I use NFS roots for my hypervisors, and iSCSI for the VM storage. I previously didn’t have iSCSI in the mix and was just using qcow2 files on the NFS share, but that had some major performance problems when there was a lot of concurrent access to the share.
The hypervisors use iPXE to boot (mostly; one of them has gPXE on the NIC, so I didn’t need to have it boot to iPXE before the NFS boot).
In the past I have also use a purely iSCSI environment with the hypervisors using iPXE to boot from iSCSI. I moved away from it because it’s easier to maintain the single NFS root for all the hypervisors for updates and the like.
The servers use their built-in NIC’s PXE to load iPXE (I still haven’t yet figured out how to flash iPXE to a NIC), and then iPXE loads a boot script that boots from NFS.

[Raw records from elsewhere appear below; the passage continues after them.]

-- ==== Sys2Proof/Machine/FieldDecoder.lean ====
section
/-! DEFINITION. The fixed-offset field decoder (43_field_decoder.md): `DECODE` and the seven fields of its operand. None
reads or writes a register of the block; what they put out stands in the model's field `reading`. -/

namespace Sys2Proof.Machine

/-- `DECODE(packet, now)`: all outputs (R120). -/
def execDecode (packet : DecPacket) (now : Timestamp) (s : State) : Result :=
  .next (s.setReading (readingOf config packet now))

/-- Field `id` (R121). -/
def execFieldId (packet : DecPacket) (s : State) : Result :=
  .next (s.setReading { s.reading with id := field config .id packet })

/-- Field `battery` (R122). -/
def execFieldBattery (packet : DecPacket) (s : State) : Result :=
  .next (s.setReading { s.reading with battery := flagOf (field config .battery packet) })

/-- The unused bit 26: ignored, no output (R128). -/
def execFieldUnused26 (_packet : DecPacket) (s : State) : Result := .next s

/-- Field `channel` (R123). -/
def execFieldChannel (packet : DecPacket) (s : State) : Result :=
  .next (s.setReading { s.reading with channel := field config .channel packet })

/-- Field `temp_raw` (R124). -/
def execFieldTemp (packet : DecPacket) (s : State) : Result :=
  .next (s.setReading { s.reading with tempRaw := field config .tempRaw packet })

/-- The unused padding, bits 11 to 8: ignored, no output (R128). -/
def execFieldPad (_packet : DecPacket) (s : State) : Result := .next s

/-- Field `humidity` (R126). -/
def execFieldHumidity (packet : DecPacket) (s : State) : Result :=
  .next (s.setReading { s.reading with humidity := field config .humidity packet })

end Sys2Proof.Machine
end

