-- ==== Sys2Proof/Certificates/Slice0/Obligations.lean ====
section
/-! DEFINITION. The statements for the provers. Each docstring names the rule it formalises. -/

open Sys2Proof Sys2Proof.Machine

/-- 10_state.md section 5 (the table of R24): the registers after reset. Only `state` is the source's; the four others
are the spec's own decision D7, the model's choice by log 8. -/
def Obligations.ResetHoldsTheResetTable : Prop :=
  State.reset.tuple = (DecState.searchSyncHigh, 0, 0, 0, true)
    ∧ State.reset.stateO = 0 ∧ State.reset.ready = false ∧ State.reset.inputs = []

/-- 30_encoding.md sections 1 and 2: no bit of an encoding is dropped. -/
def Obligations.DecodeOfEncodeIsTheInstruction : Prop :=
  ∀ i : Instr, i.wellFormed = true → decode (encode i) = i

/-- 30_encoding.md section 1 (R46: the canonical encoding has the ignored fields zero; R57: no illegal word): every word
decodes to a well-formed operation, and encoding that gives the word back, a command's ignored fields zeroed. -/
def Obligations.EveryWordDecodesAndReencodes : Prop :=
  ∀ r : Request, (decode r).wellFormed = true
    ∧ encode (decode r) = match r with
      | .cmd w => if w &&& 0x600000000 = 0x200000000 then .cmd w else .cmd (w &&& 0x600000000)
      | .row dw ts => .row dw ts
      | .decode p now => .decode p now
      | .field f p => .field f p

/-- 30_encoding.md section 1.3 (R52): the sixteen rows partition all dispatch words. -/
def Obligations.DispatchRowsPartitionAllWords : Prop :=
  ∀ (dw : DispatchWord) (r : Row), dw &&& rowMask r = rowMatch r ↔ selectRow dw = r

/-- 95_test_vectors.md V-EDGE, V-CTL, V-DISPATCH: words written out from 30_encoding.md section 1. -/
def Obligations.SampleWordsDecode : Prop :=
  decode (.cmd 0x2000005DC) = .edge 1500 .low ∧ decode (.cmd 0x3000003E8) = .edge 1000 .high
    ∧ decode (.cmd 0x400000000) = .rearm ∧ decode (.cmd 0x5000003E8) = .rearm
    ∧ decode (.cmd 0x600000000) = .reset ∧ decode (.cmd 0x000000000) = .nop
    ∧ decode (.row 0x172 7) = .rbeHOne 0x172 7 ∧ decode (.row 0x173 7) = .rbeHZero 0x173 7
    ∧ decode (.row 0x0FF 7) = .guard 0x0FF 7
    ∧ decode (.decode 0x123456789 99) = .decode 0x123456789 99
    ∧ decode (.field .tempRaw 0x123456789) = .fieldTemp 0x123456789

/-- 30_encoding.md section 1.1 (R46): bits 34:33 select the operation; only `EDGE` reads bit 32 and bits 31:0. -/
def Obligations.CommandFieldsAreWhereTheFormatSays : Prop :=
  ∀ w : CmdWord,
    (w.toNat / 2 ^ 33 = 0 → decode (.cmd w) = .nop)
    ∧ (w.toNat / 2 ^ 33 = 1 → decode (.cmd w) = .edge (w.setWidth 32) (if w.getLsbD 32 then .high else .low))
    ∧ (w.toNat / 2 ^ 33 = 2 → decode (.cmd w) = .rearm)
    ∧ (w.toNat / 2 ^ 33 = 3 → decode (.cmd w) = .reset)

/-- 20_memory.md section 3 and 41_assembler.md section 8: a step performs the oldest presented operation, as one
operation; with none presented nothing changes. The queue is the model's own (log 3). -/
def Obligations.StepPerformsTheOldestOperation : Prop :=
  ∀ s : State,
    (s.inputs = [] → step s = .next s)
    ∧ (∀ r rest, s.inputs = r :: rest → step s = exec (decode r) { s with inputs := rest })
    ∧ (∀ i rest, i.wellFormed = true → s.inputs = encode i :: rest → step s = exec i { s with inputs := rest })

/-- R112. -/
def Obligations.NopWritesNothing : Prop :=
  ∀ s : State, exec .nop s = .next s

/-- 42_control_ops.md (R110; that nothing else is written is the spec's decision D14, log 17): `REARM` sets `enable`,
and changes nothing where it is already set. -/
def Obligations.RearmSetsEnableOnly : Prop :=
  ∀ s : State, exec .rearm s = .next { s with enable := true } ∧ (s.enable = true → exec .rearm s = .next s)

/-- 42_control_ops.md (R111; decisions D7, D13; logs 8 and 17): `RESET` writes all five registers whatever they hold,
and is idempotent. -/
def Obligations.ResetWritesAllFiveRegisters : Prop :=
  ∀ s : State, ∃ t : State, exec .reset s = .next t
    ∧ t = { s with state := .searchSyncHigh, acc := 0, bitCount := 0, lastTs := 0, enable := true }
    ∧ exec .reset t = .next t

/-- R70, at every timer width. -/
def Obligations.DurationIsTheDifferenceModuloTheWidth : Prop :=
  ∀ (tw : Nat) (ts last : BitVec tw),
    (duration ts last).toNat = (ts.toNat + 2 ^ tw - last.toNat) % 2 ^ tw
    ∧ (ts = last → duration ts last = 0)
    ∧ (ts.toNat < last.toNat → (duration ts last).toNat = ts.toNat + 2 ^ tw - last.toNat)

/-- 40_classifier.md section 2 (R71; the comparison of the whole duration is decision D24, log 23): for every choice
of the parameters and every timer width, a duration fits iff it lies in the open interval, so both boundaries fail. -/
def Obligations.FitIsTheOpenInterval : Prop :=
  ∀ (c : Config) (p d : Nat),
    (fits c p d = true ↔ (p : Int) - c.tol < d ∧ (d : Int) < p + c.tol)
    ∧ fits c p (p + c.tol) = false
    ∧ (c.tol ≤ p → fits c p (p - c.tol) = false)

/-- 40_classifier.md section 2 (R72): the four windows as numbers, at every timer width. -/
def Obligations.WindowsOfTheFourProfiles : Prop :=
  ∀ (tw : Nat) (d : BitVec tw),
    (fitSyncHigh config d = true ↔ 201 ≤ d.toNat ∧ d.toNat ≤ 799)
    ∧ (fitSyncLow config d = true ↔ 3701 ≤ d.toNat ∧ d.toNat ≤ 4299)
    ∧ (fitOne config d = true ↔ 1701 ≤ d.toNat ∧ d.toNat ≤ 2299)
    ∧ (fitZero config d = true ↔ 701 ≤ d.toNat ∧ d.toNat ≤ 1299)

/-- 40_classifier.md section 3 (R74): the fit vectors that occur are six, each at every timer width the rules allow
(00_scope.md R6: 13 bits or more) and no other at any width; the three low-pulse windows are disjoint; sync high and
zero overlap from 701 to 799. -/
def Obligations.FitVectorsThatOccur : Prop :=
  let vectors := [0b0000#4, 0b1000#4, 0b1001#4, 0b0001#4, 0b0010#4, 0b0100#4]
  (∀ (tw : Nat) (d : BitVec tw),
    fitVector config d ∈ vectors ∧ (fitVector config d = 0b1001#4 ↔ 701 ≤ d.toNat ∧ d.toNat ≤ 799))
  ∧ ∀ tw : Nat, 13 ≤ tw → ∀ v ∈ vectors, ∃ d : BitVec tw, fitVector config d = v

/-- R75: zero is evaluated before one, whatever the profiles; with the literal values no duration fits both. -/
def Obligations.ZeroIsEvaluatedBeforeOne : Prop :=
  (∀ (c : Config) (s : State) (ts : Timestamp), s.enable = true → s.state = .readBitEnd →
    (fitZero c (duration ts s.lastTs) = true →
      selectRow (dispatchWord c ts .high s) = .rbeHZero
      ∧ edge c ts .high s = append c false { s with lastTs := ts })
    ∧ (fitZero c (duration ts s.lastTs) = false → fitOne c (duration ts s.lastTs) = true →
      selectRow (dispatchWord c ts .high s) = .rbeHOne
      ∧ edge c ts .high s = append c true { s with lastTs := ts }))
  ∧ ∀ (tw : Nat) (d : BitVec tw), ¬ (fitZero config d = true ∧ fitOne config d = true)

/-- R88, as the `EDGE` that selects the row and as the row by itself. -/
def Obligations.SyncHighFitEntersSearchSyncLow : Prop :=
  ∀ (s : State) (ts : Timestamp), s.enable = true → s.state = .searchSyncHigh →
    (fitSyncHigh config (duration ts s.lastTs) = true →
      exec (.edge ts .low) s = .next { s with state := .searchSyncLow, lastTs := ts })
    ∧ ∀ dw : DispatchWord, dw &&& 0x1F8 = 0x108 →
      exec (.sshLFit dw ts) s = .next { s with state := .searchSyncLow, lastTs := ts }

/-- 41_assembler.md section 2 (R89; that `reset_search` leaves `acc` and `bit_count` is decision D11, log 15). -/
def Obligations.SyncHighMissKeepsSearching : Prop :=
  ∀ (s : State) (ts : Timestamp), s.enable = true → s.state = .searchSyncHigh →
    (fitSyncHigh config (duration ts s.lastTs) = false →
      exec (.edge ts .low) s = .next { s with state := .searchSyncHigh, lastTs := ts })
    ∧ ∀ dw : DispatchWord, dw &&& 0x1F8 = 0x100 →
      exec (.sshLMiss dw ts) s = .next { s with state := .searchSyncHigh, lastTs := ts }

Here is the most up-to-date version of the guide I used to learn how to NFS boot: https://www.server-world.info/en/note?os=CentOS_Stream_9&p=pxe&f=5 - this guide is for CentOS, so you will probably need to do a little more digging to find one for Debian (which is what Proxmox is built on).
iPXE is the another component: https://ipxe.org/
It’s worth pointing out that this was a steep learning curve for me, but I found it super worth it in the end. I have a pair of redundant identical servers that act as the “core” of my homelab, and everything else stores its shit on them.